Eva is a big, not very pretty, not exceptionally bright young lady who is a security guard for a wrecking yard, and a lady wrestler (the villain), and an errand runner for a shady Chinaman. She has an attitude, a drunken whore for a mother, and a sister from whom she was separated in childhood and with whom she yearns to be reunited.
She’s a bit of a thief, too. She’s a brick or two shy of a load, and it’s probably because she threw them at someone. Her best friends, maybe her only, are two guard dogs, but she wants none of your effing pity, thank you. Innocently enough (according to her own lights, anyway), she gets herself involved in a gang war, and ends up with what seems to be half of London looking for her.
This is different. If you’re tired of the same old thing in crime fiction, this isn’t it. It’s a portrait of a young woman who hasn’t been given a whole lot of a breaks by either nature or nurture, and is coping the best way she can. Cody tells her story in a matter-of-fact first person, and the language is the lower-class language of London.
It’s a rough story, told in rough words, about rough people. The picture painted of the world of professional wrestling is fascinating, if not particularly edifying.
Cody seems to strives for neither humor nor tragedy, though you may find elements of either or both, depending on your own psyche. While first-person a narration has its limitations, it is perfect for the kind of portrait that she paints here.
This is as good a job of making an unlovely, unlikable character seem human enough to be worthy of sympathy as I’ve seen lately, and it’s excellent storytelling.
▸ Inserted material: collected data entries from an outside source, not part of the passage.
-- ==== Sys2Proof/Machine/RegMap.lean ====
section
/-! DEFINITION. The register map of the module: the address of every register, every field of it, and the register table with
each field's access code (R8), reset value (R11), installer mark (R385) and legal range, block by block (R382). It follows
the register tables of chapters 02 to 18 and Table 13-8. The window of R441 is one table, used in every block. -/

namespace Sys2Proof.Machine

/-- The access codes of Table 00-3 (R8). -/
inductive Acc where
  | ro | rw | w1c | wo | rws
  deriving DecidableEq, Repr

/-- The Reset column (R11): a value, `P` (kept by a reset) or `X` (undefined until written). -/
inductive RstVal where
  | val (n : Nat) | preserved | undef
  deriving DecidableEq, Repr

/-- The range of values a write of a field may hold. A write outside it leaves the field as it was (R99, R116, R152, R298,
R383, R478). `bf zeroOk lo hi` bounds a BF24 value by whole numbers; `upTo lo len` bounds it by 1 and another field of the
same write; `addThreshold` is the ADD threshold of Table 05-7, above the zone's shed threshold and up to 26. -/
inductive Range where
  | any | nat (lo hi : Nat) | bf (zeroOk : Bool) (lo hi : Int) | upTo (lo len : Nat) | addThreshold
  deriving DecidableEq, Repr

/-- One field row of a register table. -/
structure FieldRow where
  name : String
  lo : Nat
  len : Nat
  acc : Acc
  reset : RstVal
  installer : Bool
  range : Range
  deriving DecidableEq, Repr

/-- One register row: its first address, the (stride, count) pairs of its indices, largest stride first, and its fields. -/
structure RegRow where
  name : String
  base : Nat
  dims : List (Nat × Nat)
  fields : List FieldRow
  deriving DecidableEq, Repr

/-- A field of a register: the register's address, the field's lowest bit and its width. -/
structure Fld where
  addr : Nat
  lo : Nat
  len : Nat
  deriving DecidableEq, Repr
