-- ==== Sys2Proof/Decode.lean ====
section
/-! DEFINITION. Decoding over the rows of the opcode table that give bits. The table gives none of its rows bits: its rows are events and commands,
not words, so no word spells one. -/

namespace Sys2Proof

/-- The command that a word of `nbits` bits spells: none, since no row of the table gives bits. -/
def decodeTableWord (_nbits _w : Nat) : Option Instr := none

end Sys2Proof
end

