-- ==== Sys2Proof/Config.lean ====
section
/-! DEFINITION. The free values of the model: constants without a body, for the values that the manual leaves open after an operation
that goes on, and for what a device alone knows. A statement about the module holds whatever they are. Which rule leaves which value
open is said where a meaning draws one, and in the assumption log. -/

namespace Sys2Proof.Config

open Sys2Proof.Machine

/-- A word the manual does not state, for the `n`-th draw of the state's counter. -/
opaque freeWord : Nat → Word

/-- SHA3-256, as FIPS 202 gives it: 32 bytes. The model holds no more than that it is a function. -/
opaque sha3 : List Nat → List Nat

/-- The module's device certificate (Table 14-4), its serial number and hardware issue in front, and the version of its boot ROM. -/
opaque certificate : List Nat
opaque romVersion : Nat

/-- A signature of the module's identity key (R388) over a digest, for the `n`-th draw. -/
opaque sign : Nat → List Nat → List Nat

/-- The ciphertext of an encapsulation to an ML-KEM-768 key (R396), for the `n`-th draw. -/
opaque encapsulate : Nat → List Nat → List Nat

/-- Byte `k` of the `n`-th crash dump, in the sections whose content the manual leaves to the supervisor (Table 16-11). -/
opaque dumpByte : Nat → Nat → Nat

/-- The link-local IPv6 address of a management port, which follows from its factory MAC address (R357). -/
opaque linkLocal : Nat → Nat

/-- Entries of the firmware log from a number on, up to a count (LOG_READ). -/
opaque logEntries : Nat → Nat → List Nat

/-- The configuration digest of CONFIG (Table 11-6) over the fields it covers, and the pair-state digest (Table 11-3) over the pair registers. The
manual says what they cover and not how they are formed. -/
opaque configDigest : List Nat → Word
opaque pairDigest : List (Nat × Word) → Word

end Sys2Proof.Config
end

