/-- What the site logic does at the start of a frame: the counts of Table 17-1 that reached their limit in the frame before (R15),
and at a slow-frame boundary the pulses of the slow frame just ended. -/
def State.siteTick (s : State) : State :=
  let n := s.get Fd.PRF_GRID_HOLD_entry
  let s := { s with site := { s.site with lossDue := decide (n ≤ s.site.lossCnt), sagDue := decide (n ≤ s.site.sagCnt) } }
  if s.slowStart then { s with site := { s.site with pulsesLast := s.site.pulses, pulses := 0 } } else s

/-- What the generator keeps from the frame, after the loops have run: the sums of R98, the conditions of R107, φ and the draws of the
frame (R102). -/
def State.profileEnd (s : State) : State :=
  let c := s.reserveCond
  { s with
    prf := { s.prf with
      curSum := (s.prf.curSum.add s.loadPower).norm, curFrames := s.prf.curFrames + 1
      resCond := c, condThisFc := s.prf.condThisFc || c
      phi := Vector.ofFn fun g : Fin 2 => s.phi g
      drawPrev := Vector.ofFn fun g : Fin 2 => s.measured (5 + g) }
    site := { s.site with
      rateQuiet := s.site.rateQuiet && !s.flag (Fd.LPE_LOOP_STAT_rate_act 5) && !s.flag (Fd.LPE_LOOP_STAT_rate_act 6) } }

end Sys2Proof.Machine
end

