-- ==== Sys2Proof/Machine/Following.lean ====
section
/-! DEFINITION. The soft-start ramps (R111 to R116) and following supervision (R117 to R122), with the reactions of Table 04-5. -/

namespace Sys2Proof.Machine

/-! ## Ramps -/

/-- The error of the DC link against its ramp, as R113 compares it. -/
def State.linkError (s : State) : Frac :=
  (roundBF ((s.getBF (Reg.LPE_RAMP_SETPT 4)).frac.sub (s.cal 8).frac)).frac.abs

/-- The accepted VSEL code of a zone that is in force in the frame (R115). -/
def State.codeInForce (s : State) (z : Nat) : Option Nat := if h : z < 4 then vget s.zfb.codeNow ⟨z, h⟩ else none

/-- Take a ramp's target for the frame (R112, R115): the link set-point, or the stored voltage of the code in force where it is not 0. -/
def State.rampTarget (s : State) (l : Nat) : State :=
  if l = 4 then s.wr (Reg.LPE_RAMP_TARGET 4) (s.rd (Reg.LPE_LINK_TARGET 4))
  else match s.codeInForce l with
    | none => s
    | some c =>
      if (s.getBF (Reg.LPE_VSTORE l c)).m = 0 then s
      else (s.wr (Reg.LPE_RAMP_TARGET l) (s.rd (Reg.LPE_VSTORE l c))).put (Fd.LPE_RAMP_STAT_code l) c

/-- Does a zone wait for the DC link (R113, conditions 1 and 2)? -/
def State.waitsLink (s : State) : Bool :=
  !(s.flag (Fd.LPE_RAMP_STAT_running 4) && s.flag (Fd.LPE_RAMP_STAT_done 4)
    && s.linkError.le (s.getBF (Reg.LPE_FOLLOW_LIMIT 4)).frac)

/-- Does a zone wait for a stored voltage (R113, condition 3; R157)? -/
def State.waitsTarget (s : State) (z : Nat) : Bool :=
  match s.codeInForce z with
  | none => true
  | some c => (s.getBF (Reg.LPE_VSTORE z c)).m == 0

/-- One step of a running ramp (R111): `step` is LPE_RAMP_SLEW / 250, rounded to BF24. -/
def rampMove (r t slew : BF24) : BF24 :=
  let step := (roundBF (slew.frac.mul ⟨1, 250⟩)).frac
  if r.lt t then (let x := roundBF (r.frac.add step); if t.lt x then t else x)
  else (let x := roundBF (r.frac.sub step); if x.lt t then t else x)

/-- One frame of a ramp (R111 to R114). -/
def State.rampStep (s : State) (l : Nat) : State :=
  let s := s.rampTarget l
  let zone := decide (l < 4)
  let off := !s.flag (Fd.LPE_LOOP_CTRL_enable l) || (zone && (s.zoneFenced l || s.wSum l == 0))
  let was := s.flag (Fd.LPE_RAMP_STAT_running l)
  let idle := !off && !was
  let wl := idle && zone && s.waitsLink
  let nt := idle && zone && s.waitsTarget l
  let start := idle && !wl && !nt
  let run := (was && !off) || start
  let s := if start then s.putBF (Reg.LPE_RAMP_SETPT l) (s.measured l) else s
  let r := rampMove (s.getBF (Reg.LPE_RAMP_SETPT l)) (s.getBF (Reg.LPE_RAMP_TARGET l)) (s.getBF (Reg.LPE_RAMP_SLEW l))
  let done := run && r.frac.eq (s.getBF (Reg.LPE_RAMP_TARGET l)).frac
  let s := if run then s.putBF (Reg.LPE_RAMP_SETPT l) r else s
  let s := (((s.setFlag (Fd.LPE_RAMP_STAT_running l) run).setFlag (Fd.LPE_RAMP_STAT_done l) done).setFlag
    (Fd.LPE_RAMP_STAT_wait_link l) wl).setFlag (Fd.LPE_RAMP_STAT_no_target l) nt
  if zone then
    s.setFlag (Fd.WGL_PGOOD_started l) (run && (done || (s.flag (Fd.WGL_PGOOD_started l) && was)))
  else s

/-- The ramps of a frame; L4 first, since a zone's readiness asks for it. -/
def State.ramps (s : State) : State := [4, 0, 1, 2, 3].foldl (fun s l => s.rampStep l) s

/-! ## Following supervision -/

/-- Is a loop's timer held at 0 (R118)? -/
def State.followHeld (s : State) (l : Nat) : Bool :=
  !s.loopOn l || (decide (l < 4) && s.zoneFenced l)
    || (decide (5 ≤ l) && (s.flag Fd.PRF_GRID_STAT_flag || s.groupN (l - 5) == 0))

/-- One frame of a loop's timer (R117, R118, R121), with the counts of R119 and R120 that stand on its error. -/
def State.followStep (s : State) (l : Nat) : State :=
  let x := s.loop l
  let lim := (s.getBF (Reg.LPE_FOLLOW_LIMIT l)).frac
  let exc := lim.lt x.e.frac.abs
  let tl := s.get (Fd.LPE_FOLLOW_CTRL_timer_limit l)
  let t := if s.followHeld l || tl == 0 || !exc then 0 else min 1048575 (s.get (Fd.LPE_FOLLOW_STAT_timer l) + 1)
  let s := (s.put (Fd.LPE_FOLLOW_STAT_timer l) t).setFlag (Fd.LPE_FOLLOW_STAT_excess l) exc
  let s := s.setLoop l { x with
    hiAll := if t == 0 then true else x.hiAll && s.flag (Fd.LPE_LOOP_STAT_hi_act l)
    expireNow := x.expireNow && t != 0 }
  if h : l < 4 then
    let ok := s.flag (Fd.LPE_RAMP_STAT_running l) && s.flag (Fd.LPE_RAMP_STAT_done l) && !exc
    { s with zfb := { s.zfb with doneKept := vmod s.zfb.doneKept ⟨l, h⟩ (· && ok) } }
  else if l = 4 then
    { s with prf := { s.prf with linkOkFrames := if (s.prf.linkExhaust || s.wgl.exhaustRaw) && !exc then s.prf.linkOkFrames + 1 else 0 } }
  else s

/-- The fault of a loop's expiry (Table 04-5): its code, class and unit. -/
def followFault (l : Fin 7) : Nat × Nat × Nat :=
  if l.val < 4 then (0x11, 2, 0x500 + l) else if l.val = 4 then (0x12, 1, 0x600) else (0x13, 2, 0x400 + (l - 5))
/-- A loop's expiry: its status, the zone's cause, the reaction that follows in the next frame, and Hamper's trigger. -/
def State.expireLoop (s : State) (l : Fin 7) : State :=
  let x := s.loop l
  (({ s with lpe := { s.lpe with loops := vset s.lpe.loops l { x with expireNow := true }, react := vset s.lpe.react l true }
             hmp := { s.hmp with followHit := true } }).setFlag (Fd.LPE_FOLLOW_STAT_expired l) true).setFlag (Fd.LPE_FOLLOW_STAT_cause l)
    (decide (l.val < 4) && x.hiAll)
/-- FOLLOW_EXPIRY (R117, R119, R121): a timer that has reached timer_limit records its fault once; the reaction of Table 04-5 takes
effect at the start of the next frame. -/
def execFollowExpiry (l : Fin 7) (s : State) : Out :=
  .next <|
    let tl := s.get (Fd.LPE_FOLLOW_CTRL_timer_limit l)
    if tl != 0 && decide (tl ≤ s.get (Fd.LPE_FOLLOW_STAT_timer l)) && !(s.loop l).expireNow then
      (s.expireLoop l).record Blk.lpe (followFault l).1 (followFault l).2.1 (followFault l).2.2
    else s

/-- The reactions of Table 04-5 that take effect in the frame now starting. -/
def State.followReactions (s : State) : State :=
  let s := (List.finRange 7).foldl (fun (s : State) (l : Fin 7) =>
    if !vget s.lpe.react l then s
    else if h : l.val < 4 then s.fenceZone ⟨l.val, h⟩
    else if l.val = 4 then { s with prf := { s.prf with linkExhaust := true, linkOkFrames := 0 } }
    else s.fenceGroup (l - 5)) s
  { s with lpe := { s.lpe with react := vall 7 false } }

/-- STORAGE_EXHAUSTION_CLEAR (Table 04-5): the DC link error has stayed within its limit for 256 consecutive frames. -/
def execStorageExhaustionClear (s : State) : Out :=
  .next <|
    if s.prf.linkExhaust && decide (256 ≤ s.prf.linkOkFrames) then
      { s with prf := { s.prf with linkExhaust := false } }
    else s

/-- What a frame's start does for zones: a frame nearer to each retry (R120), the codes in force (R115), and at a slow-frame boundary
the slow frame just ended (R499). -/
def State.zoneTick (s : State) : State :=
  let code (z : Fin 4) : Option Nat := if s.flag (Fd.WGL_VSEL_valid z) then some (s.get (Fd.WGL_VSEL_code z)) else none
  let s := { s with zfb := { s.zfb with
    retryLeft := Vector.ofFn fun z => vget s.zfb.retryLeft z - 1
    codeNow := Vector.ofFn fun z => code z } }
  if s.slowStart then { s with zfb := { s.zfb with doneWhole := s.zfb.doneKept, doneKept := vall 4 true } } else s

end Sys2Proof.Machine
end

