/-- The binding of R230 for `c` cores: the cores, and the bank. -/
def autoBind (c : Nat) (free : Nat → Bool) (bankOk : Nat → Bool) : Option (List Nat × Nat) :=
  let count (q : Nat) : Nat := (freeAt free q).length
  let banks := (List.range 4).filter bankOk
  match bestStop (fun a b => decide (a < b)) count (banks.filter fun q => decide (c ≤ count q)) with
  | some q => some ((freeAt free q).take c, q)
  | none =>
    match bestStop (fun a b => decide (b < a)) count banks with
    | none => none
    | some q =>
      let all := [q, (q + 1) % 4, (q + 3) % 4, (q + 2) % 4].flatMap fun r => freeAt free r
      if c ≤ all.length then some (all.take c, q) else none

/-! ## Admission (R229) -/

/-- Test a binding of variant `v` of slot `i` (R229): the cores and the bank, or the cause of the refusal (Table 08-11). `change` says
that an admitted basket changes its variant; `named` are the cores the request names. -/
def State.admission (s : State) (i : Fin 32) (v : Nat) (named : List Nat) (change : Bool) : Except Nat (List Nat × Nat) :=
  let x := s.slot i
  let stateOk := if change then s.admitted i else s.slotState i == 1
  match x.pkg with
  | none => .error 8
  | some p =>
    if !stateOk then .error 8 else
    match p.variants[v]? with
    | none => .error 8
    | some var =>
      let ex : Option Nat := if change then some i.val else none
      let own : List Nat := if change then x.cores.filterMap id else []
      let free (k : Nat) : Bool := s.coreFree k || own.contains k
      let c := var.entries.length
      let nfree := ((List.range 48).filter free).length
      let act := (var.actBytes + 4095) / 4096 * 4096
      let new := s.newFrames ex p
      let need := act + new.foldl (fun n d => n + d.bytes) 0
      let bankOk (q : Nat) : Bool := decide (s.bankUsed ex q + need ≤ 4194304)
      let total := (s.framesOf ex).foldl (fun n e => n + e.2.bytes) 0 + new.foldl (fun n d => n + d.bytes) 0
      let taken := (s.admittedSlots ex).any fun e => e.2.2.1.outs.any fun o => o.kind != 4 && p.outs.any fun o' => o'.kind == o.kind && o'.idx == o.idx
      if nfree < c + min 8 (s.get Fd.MDL_CTRL_reserve_cores) then .error 2
      else if !named.isEmpty && !(named.length == c && named.all free) then .error 2
      else
        let bind : Option (List Nat × Nat) :=
          match named.head? with
          | some k => if bankOk (k / 12) then some (named, k / 12) else none
          | none => autoBind c free bankOk
        match bind with
        | none => .error 3
        | some (cores, bank) =>
          if (var.entries.zip cores).any fun e => decide (levelBudget s.admLevel < cycOn e.1 bank e.2) then .error 1
          else if 1048576 < total then .error 4
          else if taken then .error 5
          else .ok (cores, bank)

/-- Note a refusal (Table 08-10). -/
def State.refuseMdl (s : State) (i cause : Nat) : State := (s.put Fd.MDL_REFUSE_slot i).put Fd.MDL_REFUSE_cause cause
Eva sticks in your mind.
Note: Bucket Nut was awarded the British CWA Silver Dagger in 1993. Cody’s other series character, PI Anna Lee, makes a cameo appearance in this first outing for Eva.
The Eva Wylie series —
1. Bucket Nut (1992)
2. Monkey Wrench (1994)
3. Musclebound (1997)
February 11th, 2011 at 1:02 am
Wow! Where have I been? Stuck in the ever-lovin’ past obviously. When I do read contemporary books I usually go for the offbeat. Here I thought the only crime novel about a female wrestler was Christa Faust’s HOODTOWN, described by her publisher as the first “lucha noir” because it deals specifically with the lucha libre wrestlers of Mexico. Now I gotta hunt down these Eva Wylie books.
February 11th, 2011 at 1:55 am
That’s why we’re here, John. To tell each other about the stuff we’ve missed. And as far as Eva Wylie is concerned, and after reading Barry’s review, all I can say is me too!
February 11th, 2011 at 3:58 am
I’m not as big a fan of the Eva Wylie books as of the Anna Lee series, but only because it took Cody away from the Lee series. Other than that I agree with everything Barry said in his review.
Eva is an unsusual protagonist, because she is not particularly likable or sympathetic, and yet you can’t help but identify with her — even if you resist doing so. Cody is also to be commended for staying true to Eva, who hasn’t mellowed all that much, but has resisted becoming a cartoon character too.
But to sneak in a word for Anna, even if you don’t read the books (and you should) find the BBC series with the wonderful Imogen Stubbs as Anna. They ran on A&E here, and they were among the most entertaining private eye fare I’ve seen in many a year, and Stubbs was stunningly well cast as Anna.
February 11th, 2011 at 9:53 am
I agree with what Barry and David said – there is something about Eva that sticks in your mind, even gets under your skin. She’s not particularly likeable but you can’t help caring about what happens to her.
According to my database I never read the third book in the series, so I need to rectify that.